- [Task goal] The material below holds a span beginning at the line with "s.manager := by cases l <;> rfl" and ending at the line with "s.conditions := by cases l <;> rfl". Quote that span exactly, both ends included, and only that span.

- [Data extract]
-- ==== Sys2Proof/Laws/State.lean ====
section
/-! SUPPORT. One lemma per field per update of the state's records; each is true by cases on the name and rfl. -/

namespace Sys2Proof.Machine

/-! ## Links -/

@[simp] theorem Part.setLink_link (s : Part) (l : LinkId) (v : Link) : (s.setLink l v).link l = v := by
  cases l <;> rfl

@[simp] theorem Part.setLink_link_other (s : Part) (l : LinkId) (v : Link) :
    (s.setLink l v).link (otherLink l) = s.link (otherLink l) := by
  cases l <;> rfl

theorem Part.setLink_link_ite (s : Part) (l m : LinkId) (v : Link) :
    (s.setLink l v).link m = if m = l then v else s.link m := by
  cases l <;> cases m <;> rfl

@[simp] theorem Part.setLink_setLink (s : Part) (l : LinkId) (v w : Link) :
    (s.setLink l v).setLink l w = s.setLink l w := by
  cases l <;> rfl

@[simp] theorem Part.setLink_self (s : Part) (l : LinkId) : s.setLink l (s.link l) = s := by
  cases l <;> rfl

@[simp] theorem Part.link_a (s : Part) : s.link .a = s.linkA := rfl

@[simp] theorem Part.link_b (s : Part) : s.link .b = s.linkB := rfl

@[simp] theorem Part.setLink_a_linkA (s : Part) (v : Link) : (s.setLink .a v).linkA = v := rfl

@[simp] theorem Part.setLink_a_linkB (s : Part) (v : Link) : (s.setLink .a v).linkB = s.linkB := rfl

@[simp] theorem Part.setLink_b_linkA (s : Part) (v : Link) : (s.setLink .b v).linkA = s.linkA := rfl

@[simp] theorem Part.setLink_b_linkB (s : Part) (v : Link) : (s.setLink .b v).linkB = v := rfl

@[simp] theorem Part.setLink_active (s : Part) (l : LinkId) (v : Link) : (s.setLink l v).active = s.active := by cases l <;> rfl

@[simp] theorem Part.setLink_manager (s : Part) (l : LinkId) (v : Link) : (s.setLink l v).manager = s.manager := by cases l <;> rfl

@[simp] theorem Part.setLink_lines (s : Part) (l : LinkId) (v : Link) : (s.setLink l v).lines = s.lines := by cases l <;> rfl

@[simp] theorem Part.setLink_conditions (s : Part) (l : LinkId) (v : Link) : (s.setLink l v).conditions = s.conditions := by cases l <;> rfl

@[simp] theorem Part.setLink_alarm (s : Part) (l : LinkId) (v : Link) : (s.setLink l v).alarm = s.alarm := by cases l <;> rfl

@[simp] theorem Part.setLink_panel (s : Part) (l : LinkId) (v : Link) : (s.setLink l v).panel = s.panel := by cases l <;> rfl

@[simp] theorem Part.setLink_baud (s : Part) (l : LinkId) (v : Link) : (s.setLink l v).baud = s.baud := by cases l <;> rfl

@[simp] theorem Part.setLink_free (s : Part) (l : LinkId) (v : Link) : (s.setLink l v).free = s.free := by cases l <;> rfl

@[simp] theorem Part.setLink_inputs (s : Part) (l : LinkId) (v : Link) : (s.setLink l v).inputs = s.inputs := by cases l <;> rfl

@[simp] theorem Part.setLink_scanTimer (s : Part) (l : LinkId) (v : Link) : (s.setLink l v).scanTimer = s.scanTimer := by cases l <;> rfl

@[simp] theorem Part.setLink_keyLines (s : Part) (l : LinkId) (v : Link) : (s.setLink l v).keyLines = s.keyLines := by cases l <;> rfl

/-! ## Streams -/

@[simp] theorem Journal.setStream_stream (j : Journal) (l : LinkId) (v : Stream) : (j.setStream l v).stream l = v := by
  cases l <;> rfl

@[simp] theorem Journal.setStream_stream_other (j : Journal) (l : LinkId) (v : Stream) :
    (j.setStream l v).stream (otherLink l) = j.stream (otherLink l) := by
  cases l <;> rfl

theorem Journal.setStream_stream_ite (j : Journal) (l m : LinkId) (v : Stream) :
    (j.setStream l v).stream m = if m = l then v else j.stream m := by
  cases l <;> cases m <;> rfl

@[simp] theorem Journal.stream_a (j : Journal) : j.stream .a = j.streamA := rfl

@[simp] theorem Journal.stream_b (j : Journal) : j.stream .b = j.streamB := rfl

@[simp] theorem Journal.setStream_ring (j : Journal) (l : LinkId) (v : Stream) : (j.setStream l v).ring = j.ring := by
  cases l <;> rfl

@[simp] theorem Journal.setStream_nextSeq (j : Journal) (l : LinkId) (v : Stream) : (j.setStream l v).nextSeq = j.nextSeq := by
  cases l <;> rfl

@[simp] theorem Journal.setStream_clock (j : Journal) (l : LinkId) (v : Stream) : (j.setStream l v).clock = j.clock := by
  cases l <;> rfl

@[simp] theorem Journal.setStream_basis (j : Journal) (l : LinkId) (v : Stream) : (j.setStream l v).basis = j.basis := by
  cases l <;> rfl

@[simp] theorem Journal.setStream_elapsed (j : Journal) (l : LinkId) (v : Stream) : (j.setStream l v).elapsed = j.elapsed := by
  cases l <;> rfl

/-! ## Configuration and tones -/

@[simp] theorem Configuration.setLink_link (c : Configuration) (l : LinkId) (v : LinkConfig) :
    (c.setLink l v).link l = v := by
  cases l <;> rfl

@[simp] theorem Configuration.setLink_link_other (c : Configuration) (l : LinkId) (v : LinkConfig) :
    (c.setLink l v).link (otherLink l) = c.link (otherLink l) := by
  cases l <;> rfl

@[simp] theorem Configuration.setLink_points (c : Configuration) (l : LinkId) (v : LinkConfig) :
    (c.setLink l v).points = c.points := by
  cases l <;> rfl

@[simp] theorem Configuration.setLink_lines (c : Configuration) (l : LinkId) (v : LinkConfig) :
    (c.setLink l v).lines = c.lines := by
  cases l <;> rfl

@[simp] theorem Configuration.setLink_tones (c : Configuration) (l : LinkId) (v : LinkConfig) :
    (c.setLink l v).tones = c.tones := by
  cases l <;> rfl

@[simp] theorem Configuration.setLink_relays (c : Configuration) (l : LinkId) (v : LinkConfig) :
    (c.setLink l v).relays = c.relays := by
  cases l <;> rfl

- [Output]
@[simp] theorem Part.setLink_manager (s : Part) (l : LinkId) (v : Link) : (s.setLink l v).manager = s.manager := by cases l <;> rfl

@[simp] theorem Part.setLink_lines (s : Part) (l : LinkId) (v : Link) : (s.setLink l v).lines = s.lines := by cases l <;> rfl

@[simp] theorem Part.setLink_conditions (s : Part) (l : LinkId) (v : Link) : (s.setLink l v).conditions = s.conditions := by cases l <;> rfl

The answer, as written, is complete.